COVID-19 death rates by socioeconomic position in 2020

“If we were to immediately heed the calls to return to ‘normal’ and stop worrying about community spread of the virus, there are certain subsets and members of our community that are going to suffer way more so than other members – and these people have already borne the disproportioned brunt of this pandemic,” Salemi said. 

Since 2020, about 78% of people in the United States have received at least one dose of a COVID-19 vaccine, but the number of COVID-19 cases is trending upward once again. The Centers for Disease Control and Prevention are asking people to practice prevention strategies based on their county COVID-19 Community Levels to protect high risk populations. 

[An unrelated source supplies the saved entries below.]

theorem keeps_askStopChapel {c : Nat} (hs : s0.Keeps s) :
    s0.Keeps (askStopChapel s c) := by
  unfold askStopChapel
  try dsimp only
  repeat' first
    | with_reducible assumption
    | with_reducible intro _
    | with_reducible apply keeps_modChapel
    | with_reducible apply keeps_modCells
    | with_reducible apply Cell.ok_askStop
    | with_reducible apply keeps_foldl _
    | with_reducible apply Cell.ok_foldl
    | with_reducible apply keeps_ite
    | with_reducible apply keeps_id
    | with_reducible apply Cell.ok_ite
    | split
    | with_reducible refine Cell.ok_mk ?_

theorem keeps_hardStopChapel {c : Nat} (hs : s0.Keeps s) :
    s0.Keeps (hardStopChapel s c) := by
  unfold hardStopChapel
  try dsimp only
  repeat' first
    | with_reducible assumption
    | with_reducible intro _
    | with_reducible apply keeps_modCells
    | with_reducible apply Cell.ok_stopCtx
    | with_reducible apply keeps_foldl _
    | with_reducible apply Cell.ok_foldl

theorem Cell.ok_contain {x : Cell} (hc : x.ok) : (Cell.contain x).ok := by
  unfold Cell.contain
  try dsimp only
  repeat' first
    | with_reducible assumption
    | with_reducible intro _
    | with_reducible apply Cell.ok_stopCtx
    | with_reducible apply Cell.ok_foldl
    | with_reducible apply Cell.ok_ite
    | split
    | with_reducible refine Cell.ok_mk ?_

theorem Cell.ok_resume {x : Cell} (hc : x.ok) : (Cell.resume x).ok := by
  unfold Cell.resume
  try dsimp only
  repeat' first
    | with_reducible assumption
    | with_reducible intro _
    | with_reducible apply Cell.ok_ite
    | (with_reducible refine Cell.ok_mk ?_; with_reducible assumption)

theorem keeps_setChState {c : Nat} {new : ChState} (hs : s0.Keeps s) :
    s0.Keeps (setChState s c new) := by
  unfold setChState
  try dsimp only
  repeat' first
    | with_reducible assumption
    | with_reducible intro _
    | with_reducible apply keeps_modChapel
    | with_reducible apply keeps_signalChapel
    | with_reducible apply keeps_post
    | with_reducible apply keeps_ite

theorem keeps_setLinkState {t st : Nat} (hs : s0.Keeps s) :
    s0.Keeps (setLinkState s t st) := by
  unfold setLinkState
  try dsimp only
  repeat' first
    | with_reducible assumption
    | with_reducible intro _
    | with_reducible apply keeps_modLink
    | with_reducible apply keeps_post
    | with_reducible apply keeps_ite

theorem keeps_sendCtrl {t op arg : Nat} {body : List Byte} (hs : s0.Keeps s) :
    s0.Keeps (sendCtrl s t op arg body) := by
  unfold sendCtrl
  try dsimp only
  repeat' first
    | with_reducible assumption
    | with_reducible intro _
    | with_reducible apply keeps_modLink

theorem keeps_containCmds {c cause : Nat} (hs : s0.Keeps s) :
    s0.Keeps (containCmds s c cause) := by
  unfold containCmds
  try dsimp only
  repeat' first
    | with_reducible assumption
    | with_reducible intro _
    | with_reducible apply keeps_completeCmd
    | with_reducible apply keeps_foldl _

theorem keeps_spoilRows {g : Nat} {rows : List (Nat × Nat)} (hs : s0.Keeps s) :
    s0.Keeps (spoilRows s g rows) := by
  unfold spoilRows
  refine keeps_foldl _ hs fun s r h => keeps_modCell (keeps_freeBytes h) fun c hc => Cell.ok_write hc

theorem keeps_abandonPass {g : Nat} (hs : s0.Keeps s) : s0.Keeps (abandonPass s g) := by
  unfold abandonPass
  split
  · exact hs
  · exact keeps_ite (keeps_spoilRows hs) hs

theorem keeps_faultKHere {c cause loc : Nat} {detail : List Byte} (hs : s0.Keeps s) :
    s0.Keeps (faultKHere s c cause loc detail) := by
  unfold faultKHere
  try dsimp only
  repeat' first
    | with_reducible assumption
    | with_reducible intro _
    | with_reducible apply keeps_modChapel
    | with_reducible apply keeps_signalChapel
    | with_reducible apply keeps_post
    | with_reducible apply keeps_logEntry
    | with_reducible apply keeps_modCells
    | with_reducible apply keeps_setChState
    | with_reducible apply keeps_containCmds
    | with_reducible apply keeps_abandonPass
    | with_reducible apply keeps_foldl _
    | with_reducible apply Cell.ok_contain
    | with_reducible apply keeps_ite
    | with_reducible apply keeps_id
    | with_reducible apply Cell.ok_ite
    | split
    | with_reducible refine Cell.ok_mk ?_
    | with_reducible refine Cell.ok_write ?_
    | with_reducible refine keeps_mk ?_ rfl rfl rfl ⟨rfl, rfl, rfl⟩ ⟨rfl, rfl, rfl, rfl, rfl⟩ rfl rfl rfl rfl rfl rfl rfl

theorem keeps_capsuleK {cause : Nat} (hs : s0.Keeps s) :
    s0.Keeps (capsuleK s cause) := by
  unfold capsuleK
  try dsimp only
  repeat' first
    | with_reducible assumption
    | with_reducible intro _
    | with_reducible apply keeps_makeCapsule
    | with_reducible apply keeps_ite
    | with_reducible apply keeps_id
    | with_reducible apply Cell.ok_ite
    | split
    | with_reducible refine Cell.ok_mk ?_
    | with_reducible refine Cell.ok_write ?_
    | with_reducible refine keeps_mk ?_ rfl rfl rfl ⟨rfl, rfl, rfl⟩ ⟨rfl, rfl, rfl, rfl, rfl⟩ rfl rfl rfl rfl rfl rfl rfl

theorem keeps_depart {cls cause : Nat} (hs : s0.Keeps s) :
    s0.Keeps (depart s cls cause) := by
  unfold depart
  try dsimp only
  repeat' first
    | with_reducible assumption
    | with_reducible intro _
    | with_reducible apply keeps_sendCtrl
    | with_reducible apply keeps_faultKHere
    | with_reducible apply keeps_foldl _
    | with_reducible apply Cell.ok_foldl
    | with_reducible apply keeps_ite
    | with_reducible apply keeps_id
    | with_reducible apply Cell.ok_ite
    | split
    | with_reducible refine Cell.ok_mk ?_
    | with_reducible refine Cell.ok_write ?_
    | with_reducible refine keeps_mk ?_ rfl rfl rfl ⟨rfl, rfl, rfl⟩ ⟨rfl, rfl, rfl, rfl, rfl⟩ rfl rfl rfl rfl rfl rfl rfl

theorem keeps_faultK {c cause loc : Nat} {detail : List Byte} {hw quiet : Bool} (hs : s0.Keeps s) :
    s0.Keeps (faultK s c cause loc detail hw quiet) := by
  unfold faultK
  try dsimp only
  repeat' first
    | with_reducible assumption
    | with_reducible intro _
    | with_reducible apply keeps_sendCtrl
    | with_reducible apply keeps_faultKHere
    | with_reducible apply keeps_capsuleK
    | with_reducible apply keeps_depart
    | with_reducible apply keeps_foldl _
    | with_reducible apply Cell.ok_foldl
    | with_reducible apply keeps_ite

theorem keeps_latchP {cause : Nat} (hs : s0.Keeps s) : s0.Keeps (latchP s cause) := by
  have h := keeps_alertOr (b := 2#32) (by decide) hs
  exact keeps_ite h (h.trans ⟨rfl, fun i => { i with }⟩)

theorem keeps_faultP {cause loc : Nat} {detail : List Byte} (hs : s0.Keeps s) :
    s0.Keeps (faultP s cause loc detail) := by
  unfold faultP
  try dsimp only
  repeat' first
    | with_reducible assumption
    | with_reducible intro _
    | with_reducible apply keeps_signal
    | with_reducible apply keeps_postFaultP
    | with_reducible apply keeps_logEntry
    | with_reducible apply keeps_makeCapsule
    | with_reducible apply keeps_depart
    | with_reducible apply keeps_latchP
    | with_reducible apply keeps_foldl _
    | with_reducible apply Cell.ok_foldl
    | with_reducible apply keeps_ite
    | with_reducible apply keeps_id
    | with_reducible apply Cell.ok_ite
    | split
    | with_reducible refine Cell.ok_mk ?_
    | with_reducible refine Cell.ok_write ?_
    | with_reducible refine keeps_mk ?_ rfl rfl rfl ⟨rfl, rfl, rfl⟩ ⟨rfl, rfl, rfl, rfl, rfl⟩ rfl rfl rfl rfl rfl rfl rfl

theorem keeps_calSelect (hs : s0.Keeps s) : s0.Keeps (calSelect s) := by
  unfold calSelect
  dsimp only
  split <;>
    exact (keeps_when _ hs fun t h => keeps_alertOr (b := 16#32) (by decide) h).trans ⟨rfl, fun i => { i with }⟩

theorem keeps_freshPorts (hs : s0.Keeps s) :
    s0.Keeps (freshPorts s) := by
  unfold freshPorts
  try dsimp only
  repeat' first
    | with_reducible assumption
    | with_reducible intro _
    | with_reducible apply keeps_ite
    | with_reducible apply keeps_id
    | with_reducible apply Cell.ok_ite
    | split
    | with_reducible refine Cell.ok_mk ?_
    | with_reducible refine Cell.ok_write ?_
    | with_reducible refine keeps_mk ?_ rfl rfl rfl ⟨rfl, rfl, rfl⟩ ⟨rfl, rfl, rfl, rfl, rfl⟩ rfl rfl rfl rfl rfl rfl rfl

theorem keeps_mainReset {keepHbm : Bool} (hs : s0.Keeps s) : s0.Keeps (mainReset s keepHbm) := by
  refine hs.trans ⟨rfl, fun i => ?_⟩
  refine { i with
    rate := rate_reset, timeout := timeout_reset, stores := (fun _ h => nomatch h), chapels := rfl, cells := rfl
    links := rfl, aisleBays := rfl, hbm := ?_, hbmStacks := ?_ }
  · unfold mainReset
    dsimp only
    split
    · exact i.hbm
    · rfl
  · unfold mainReset
    dsimp only
    split
    · exact Tbl.wf_mapFilter _ _ i.hbmStacks fun _ h => of_decide_eq_true h
    · rfl

theorem keeps_unrequestedCrypt (hs : s0.Keeps s) :
    s0.Keeps (unrequestedCrypt s) := by
  unfold unrequestedCrypt
  try dsimp only
  repeat' first
    | with_reducible assumption
    | with_reducible intro _
    | with_reducible apply keeps_reseal
    | with_reducible apply keeps_mainReset
    | with_reducible apply keeps_ite
    | with_reducible apply keeps_id
    | with_reducible apply Cell.ok_ite
    | split
    | with_reducible refine Cell.ok_mk ?_
    | with_reducible refine Cell.ok_write ?_
    | with_reducible refine keeps_mk ?_ rfl rfl rfl ⟨rfl, rfl, rfl⟩ ⟨rfl, rfl, rfl, rfl, rfl⟩ rfl rfl rfl rfl rfl rfl rfl

theorem keeps_startBringUp (hs : s0.Keeps s) : s0.Keeps (startBringUp s) := by
  unfold startBringUp
  refine keeps_calSelect (hs.trans ⟨rfl, fun i => { i with limit := ?_ }⟩)
  dsimp only
  split
  · exact i.limit
  · decide

theorem keeps_newEpoch (hs : s0.Keeps s) :
    s0.Keeps (newEpoch s) := by
  unfold newEpoch
  try dsimp only
  repeat' first
    | with_reducible assumption
    | with_reducible intro _
    | with_reducible apply keeps_ite
    | with_reducible apply keeps_id
    | with_reducible apply Cell.ok_ite
    | split
    | with_reducible refine Cell.ok_mk ?_
    | with_reducible refine Cell.ok_write ?_
    | with_reducible refine keeps_mk ?_ rfl rfl rfl ⟨rfl, rfl, rfl⟩ ⟨rfl, rfl, rfl, rfl, rfl⟩ rfl rfl rfl rfl rfl rfl rfl

theorem keeps_leaveIdle (hs : s0.Keeps s) :
    s0.Keeps (leaveIdle s) := by
  unfold leaveIdle
  try dsimp only
  repeat' first
    | with_reducible assumption
    | with_reducible intro _
    | with_reducible apply keeps_modLink
    | with_reducible apply keeps_setLinkState
    | with_reducible apply keeps_foldl _
    | with_reducible apply Cell.ok_foldl
    | with_reducible apply keeps_ite
    | with_reducible apply keeps_id
    | with_reducible apply Cell.ok_ite
    | split
    | with_reducible refine Cell.ok_mk ?_
    | with_reducible refine Cell.ok_write ?_
    | with_reducible refine keeps_mk ?_ rfl rfl rfl ⟨rfl, rfl, rfl⟩ ⟨rfl, rfl, rfl, rfl, rfl⟩ rfl rfl rfl rfl rfl rfl rfl

theorem keeps_recordWake {src : Nat} (hs : s0.Keeps s) :
    s0.Keeps (recordWake s src) := by
  unfold recordWake
  try dsimp only
  repeat' first
    | with_reducible assumption
    | with_reducible intro _
    | with_reducible apply keeps_postOn
    | with_reducible apply keeps_foldl _
    | with_reducible apply Cell.ok_foldl
    | with_reducible apply keeps_ite
    | with_reducible apply keeps_id
    | with_reducible apply Cell.ok_ite
    | split
    | with_reducible refine Cell.ok_mk ?_
    | with_reducible refine Cell.ok_write ?_
    | with_reducible refine keeps_mk ?_ rfl rfl rfl ⟨rfl, rfl, rfl⟩ ⟨rfl, rfl, rfl, rfl, rfl⟩ rfl rfl rfl rfl rfl rfl rfl

theorem keeps_assertWakePins (hs : s0.Keeps s) :
    s0.Keeps (assertWakePins s) := by
  unfold assertWakePins
  try dsimp only
  repeat' first
    | with_reducible assumption
    | with_reducible intro _
    | with_reducible apply keeps_ite
    | with_reducible apply keeps_id
    | with_reducible apply Cell.ok_ite
    | split
    | with_reducible refine Cell.ok_mk ?_
    | with_reducible refine Cell.ok_write ?_
    | with_reducible refine keeps_mk ?_ rfl rfl rfl ⟨rfl, rfl, rfl⟩ ⟨rfl, rfl, rfl, rfl, rfl⟩ rfl rfl rfl rfl rfl rfl rfl

theorem keeps_wakeBringUp (hs : s0.Keeps s) : s0.Keeps (wakeBringUp s) :=
  keeps_ite hs (keeps_ite (keeps_startBringUp hs)
    ((keeps_alertOr (b := 1#32) (by decide) hs).trans ⟨rfl, fun i => { i with }⟩))

theorem keeps_wakeSource {src : Nat} (hs : s0.Keeps s) :
    s0.Keeps (wakeSource s src) := by
  unfold wakeSource
  try dsimp only
  repeat' first
    | with_reducible assumption
    | with_reducible intro _
    | with_reducible apply keeps_leaveIdle
    | with_reducible apply keeps_recordWake
    | with_reducible apply keeps_assertWakePins
    | with_reducible apply keeps_wakeBringUp
    | with_reducible apply keeps_when _
    | with_reducible apply keeps_ite

theorem keeps_shedRetiring {c : Nat} (hs : s0.Keeps s) :
    s0.Keeps (shedRetiring s c) := by
  unfold shedRetiring
  try dsimp only
  repeat' first
    | with_reducible assumption
    | with_reducible intro _
    | with_reducible apply keeps_modChapel
    | with_reducible apply keeps_modCells
    | with_reducible apply Cell.ok_askStop
    | with_reducible apply keeps_foldl _
    | with_reducible apply Cell.ok_foldl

Salemi’s study shows the mortality rate of low SEP adults is five times higher when compared to high SEP adults, and the mortality rate of intermediate SEP adults is two times higher. White women make up the largest population group considered high SEP. In contrast, nearly 60% of Hispanic men are in a low SEP. When compared, the mortality rate of low SEP Hispanic men is 27 times higher than high SEP white women. 

As a result, Salemi says the most urgent implication of this study points to immediate actions needed to protect the working class from infection by strengthening federal and state labor laws, empowering the U.S. Occupational Safety and Health Administration, adopting safety and health hazard policies and allowing unions to organize for greater protections for worker safety.

Salemi hopes to expand on this study with mortality data from 2021 and beyond but knows the message will remain the same: “Return to normal” does not mean the same thing for everyone.